--- Provided entries Enclosed Below ---
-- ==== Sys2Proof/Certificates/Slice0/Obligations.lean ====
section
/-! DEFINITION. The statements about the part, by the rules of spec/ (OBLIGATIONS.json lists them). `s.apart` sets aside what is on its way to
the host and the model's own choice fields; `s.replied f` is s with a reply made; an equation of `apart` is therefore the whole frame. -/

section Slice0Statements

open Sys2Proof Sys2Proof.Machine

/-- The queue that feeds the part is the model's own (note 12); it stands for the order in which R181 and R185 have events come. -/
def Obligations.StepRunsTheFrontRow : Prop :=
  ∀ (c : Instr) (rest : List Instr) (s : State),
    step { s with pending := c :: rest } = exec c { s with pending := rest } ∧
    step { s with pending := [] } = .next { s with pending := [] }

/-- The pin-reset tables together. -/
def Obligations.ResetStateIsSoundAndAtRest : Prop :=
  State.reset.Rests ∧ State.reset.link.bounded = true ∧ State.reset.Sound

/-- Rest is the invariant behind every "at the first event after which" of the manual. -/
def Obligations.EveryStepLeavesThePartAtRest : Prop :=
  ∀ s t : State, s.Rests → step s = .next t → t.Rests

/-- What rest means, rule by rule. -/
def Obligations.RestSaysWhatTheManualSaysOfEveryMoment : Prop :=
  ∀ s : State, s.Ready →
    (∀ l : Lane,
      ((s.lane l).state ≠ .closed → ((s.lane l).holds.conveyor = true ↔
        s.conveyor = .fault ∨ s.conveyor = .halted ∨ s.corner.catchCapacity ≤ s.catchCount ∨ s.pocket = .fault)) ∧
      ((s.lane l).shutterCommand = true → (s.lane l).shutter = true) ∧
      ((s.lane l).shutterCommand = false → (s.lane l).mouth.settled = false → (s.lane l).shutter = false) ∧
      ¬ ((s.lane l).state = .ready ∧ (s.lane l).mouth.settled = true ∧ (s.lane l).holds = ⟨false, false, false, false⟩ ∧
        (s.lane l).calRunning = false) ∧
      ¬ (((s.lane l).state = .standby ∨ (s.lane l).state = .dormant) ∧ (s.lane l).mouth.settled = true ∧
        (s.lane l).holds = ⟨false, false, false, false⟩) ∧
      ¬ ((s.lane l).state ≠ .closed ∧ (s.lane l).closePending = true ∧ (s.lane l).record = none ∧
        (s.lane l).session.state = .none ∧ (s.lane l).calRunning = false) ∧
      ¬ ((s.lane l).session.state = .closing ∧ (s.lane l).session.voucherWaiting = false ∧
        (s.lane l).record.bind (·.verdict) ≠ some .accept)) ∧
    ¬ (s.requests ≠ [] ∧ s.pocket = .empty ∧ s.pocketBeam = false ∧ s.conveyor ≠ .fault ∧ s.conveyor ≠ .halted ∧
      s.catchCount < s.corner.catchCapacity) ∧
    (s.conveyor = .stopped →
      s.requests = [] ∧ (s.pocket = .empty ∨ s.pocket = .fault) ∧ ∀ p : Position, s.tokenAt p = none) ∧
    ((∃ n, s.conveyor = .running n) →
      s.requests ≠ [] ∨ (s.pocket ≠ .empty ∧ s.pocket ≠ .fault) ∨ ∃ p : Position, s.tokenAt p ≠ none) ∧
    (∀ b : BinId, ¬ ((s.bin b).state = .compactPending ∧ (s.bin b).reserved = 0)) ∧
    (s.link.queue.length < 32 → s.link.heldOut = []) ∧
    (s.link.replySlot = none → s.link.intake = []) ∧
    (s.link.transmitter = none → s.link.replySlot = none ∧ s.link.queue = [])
--- End of Enclosed Provided entries ---
--- Provided entries Enclosed Below ---
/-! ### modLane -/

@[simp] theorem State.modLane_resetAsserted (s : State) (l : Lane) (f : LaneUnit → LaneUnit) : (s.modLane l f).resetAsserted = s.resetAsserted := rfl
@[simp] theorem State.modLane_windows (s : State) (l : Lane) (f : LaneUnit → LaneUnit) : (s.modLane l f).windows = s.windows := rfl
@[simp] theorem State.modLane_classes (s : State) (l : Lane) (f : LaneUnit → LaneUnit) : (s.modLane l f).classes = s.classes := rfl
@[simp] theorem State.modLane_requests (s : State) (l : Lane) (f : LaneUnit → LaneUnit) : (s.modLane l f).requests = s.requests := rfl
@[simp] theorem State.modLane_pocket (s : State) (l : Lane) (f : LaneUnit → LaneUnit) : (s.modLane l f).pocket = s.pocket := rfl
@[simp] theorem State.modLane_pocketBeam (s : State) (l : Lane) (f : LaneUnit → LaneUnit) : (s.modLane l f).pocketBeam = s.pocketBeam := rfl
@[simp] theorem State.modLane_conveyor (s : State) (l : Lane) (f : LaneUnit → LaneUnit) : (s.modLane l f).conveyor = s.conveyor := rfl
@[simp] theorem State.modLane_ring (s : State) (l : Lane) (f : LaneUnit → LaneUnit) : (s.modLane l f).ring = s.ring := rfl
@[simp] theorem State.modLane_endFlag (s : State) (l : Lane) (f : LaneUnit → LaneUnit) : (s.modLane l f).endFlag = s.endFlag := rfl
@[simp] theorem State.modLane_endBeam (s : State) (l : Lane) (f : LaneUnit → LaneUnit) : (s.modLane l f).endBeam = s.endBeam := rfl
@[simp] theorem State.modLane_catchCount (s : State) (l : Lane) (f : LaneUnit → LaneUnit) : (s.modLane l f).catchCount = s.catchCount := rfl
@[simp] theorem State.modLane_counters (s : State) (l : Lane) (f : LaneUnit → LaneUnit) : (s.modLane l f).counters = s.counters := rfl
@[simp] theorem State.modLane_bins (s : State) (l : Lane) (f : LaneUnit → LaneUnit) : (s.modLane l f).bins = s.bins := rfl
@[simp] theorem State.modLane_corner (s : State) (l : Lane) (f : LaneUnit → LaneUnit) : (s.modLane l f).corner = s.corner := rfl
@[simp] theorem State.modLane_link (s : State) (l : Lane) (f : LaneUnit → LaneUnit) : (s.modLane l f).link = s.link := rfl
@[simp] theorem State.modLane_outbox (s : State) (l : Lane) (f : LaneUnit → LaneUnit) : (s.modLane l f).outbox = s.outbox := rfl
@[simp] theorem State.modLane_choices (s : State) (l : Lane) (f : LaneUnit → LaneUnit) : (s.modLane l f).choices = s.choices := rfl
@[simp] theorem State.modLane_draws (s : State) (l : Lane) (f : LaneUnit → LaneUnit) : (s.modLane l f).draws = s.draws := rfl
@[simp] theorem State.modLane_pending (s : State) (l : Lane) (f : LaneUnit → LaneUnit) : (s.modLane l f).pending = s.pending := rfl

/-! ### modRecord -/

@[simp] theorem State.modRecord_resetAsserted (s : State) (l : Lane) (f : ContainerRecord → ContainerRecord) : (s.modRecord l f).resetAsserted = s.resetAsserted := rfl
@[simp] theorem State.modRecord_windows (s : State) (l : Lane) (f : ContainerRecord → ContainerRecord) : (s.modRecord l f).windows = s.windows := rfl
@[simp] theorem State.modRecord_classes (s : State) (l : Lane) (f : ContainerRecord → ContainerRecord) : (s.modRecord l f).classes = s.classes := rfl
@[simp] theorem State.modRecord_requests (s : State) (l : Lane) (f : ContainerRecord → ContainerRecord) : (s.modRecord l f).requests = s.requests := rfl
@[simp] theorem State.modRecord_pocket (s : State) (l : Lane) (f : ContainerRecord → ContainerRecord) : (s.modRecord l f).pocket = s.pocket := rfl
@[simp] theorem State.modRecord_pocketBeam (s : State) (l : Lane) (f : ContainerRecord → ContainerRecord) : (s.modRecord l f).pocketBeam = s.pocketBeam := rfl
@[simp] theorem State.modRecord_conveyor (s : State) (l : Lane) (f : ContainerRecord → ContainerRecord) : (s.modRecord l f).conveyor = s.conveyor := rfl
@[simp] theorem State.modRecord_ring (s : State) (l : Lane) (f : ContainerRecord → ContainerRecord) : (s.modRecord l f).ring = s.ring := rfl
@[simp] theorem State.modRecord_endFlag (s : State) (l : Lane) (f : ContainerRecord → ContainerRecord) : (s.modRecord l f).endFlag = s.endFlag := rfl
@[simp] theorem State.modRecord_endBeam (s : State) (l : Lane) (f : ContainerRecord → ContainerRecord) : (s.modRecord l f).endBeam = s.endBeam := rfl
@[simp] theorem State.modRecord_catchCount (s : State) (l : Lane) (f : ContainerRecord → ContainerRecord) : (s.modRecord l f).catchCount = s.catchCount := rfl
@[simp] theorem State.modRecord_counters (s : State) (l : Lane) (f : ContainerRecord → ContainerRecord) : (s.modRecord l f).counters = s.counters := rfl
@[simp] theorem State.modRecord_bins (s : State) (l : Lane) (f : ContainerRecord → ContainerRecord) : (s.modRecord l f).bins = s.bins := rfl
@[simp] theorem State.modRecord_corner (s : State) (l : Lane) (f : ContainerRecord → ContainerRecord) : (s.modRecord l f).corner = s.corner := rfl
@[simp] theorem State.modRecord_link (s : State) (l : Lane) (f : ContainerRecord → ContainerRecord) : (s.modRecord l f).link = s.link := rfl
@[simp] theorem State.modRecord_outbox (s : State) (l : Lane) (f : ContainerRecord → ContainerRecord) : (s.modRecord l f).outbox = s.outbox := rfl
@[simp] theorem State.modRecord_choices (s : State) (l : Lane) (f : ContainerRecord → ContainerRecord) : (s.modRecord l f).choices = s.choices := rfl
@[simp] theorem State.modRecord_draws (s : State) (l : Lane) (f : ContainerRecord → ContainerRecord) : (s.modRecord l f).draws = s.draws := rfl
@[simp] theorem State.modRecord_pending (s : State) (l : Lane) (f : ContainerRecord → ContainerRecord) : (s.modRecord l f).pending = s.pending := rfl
--- End of Enclosed Provided entries ---
What this task involves = Copy each line of the preceding data that contains the string "catchCount".

Solution for this task =
        s.conveyor = .fault ∨ s.conveyor = .halted ∨ s.corner.catchCapacity ≤ s.catchCount ∨ s.pocket = .fault)) ∧
      s.catchCount < s.corner.catchCapacity) ∧
@[simp] theorem State.modLane_catchCount (s : State) (l : Lane) (f : LaneUnit → LaneUnit) : (s.modLane l f).catchCount = s.catchCount := rfl
@[simp] theorem State.modRecord_catchCount (s : State) (l : Lane) (f : ContainerRecord → ContainerRecord) : (s.modRecord l f).catchCount = s.catchCount := rfl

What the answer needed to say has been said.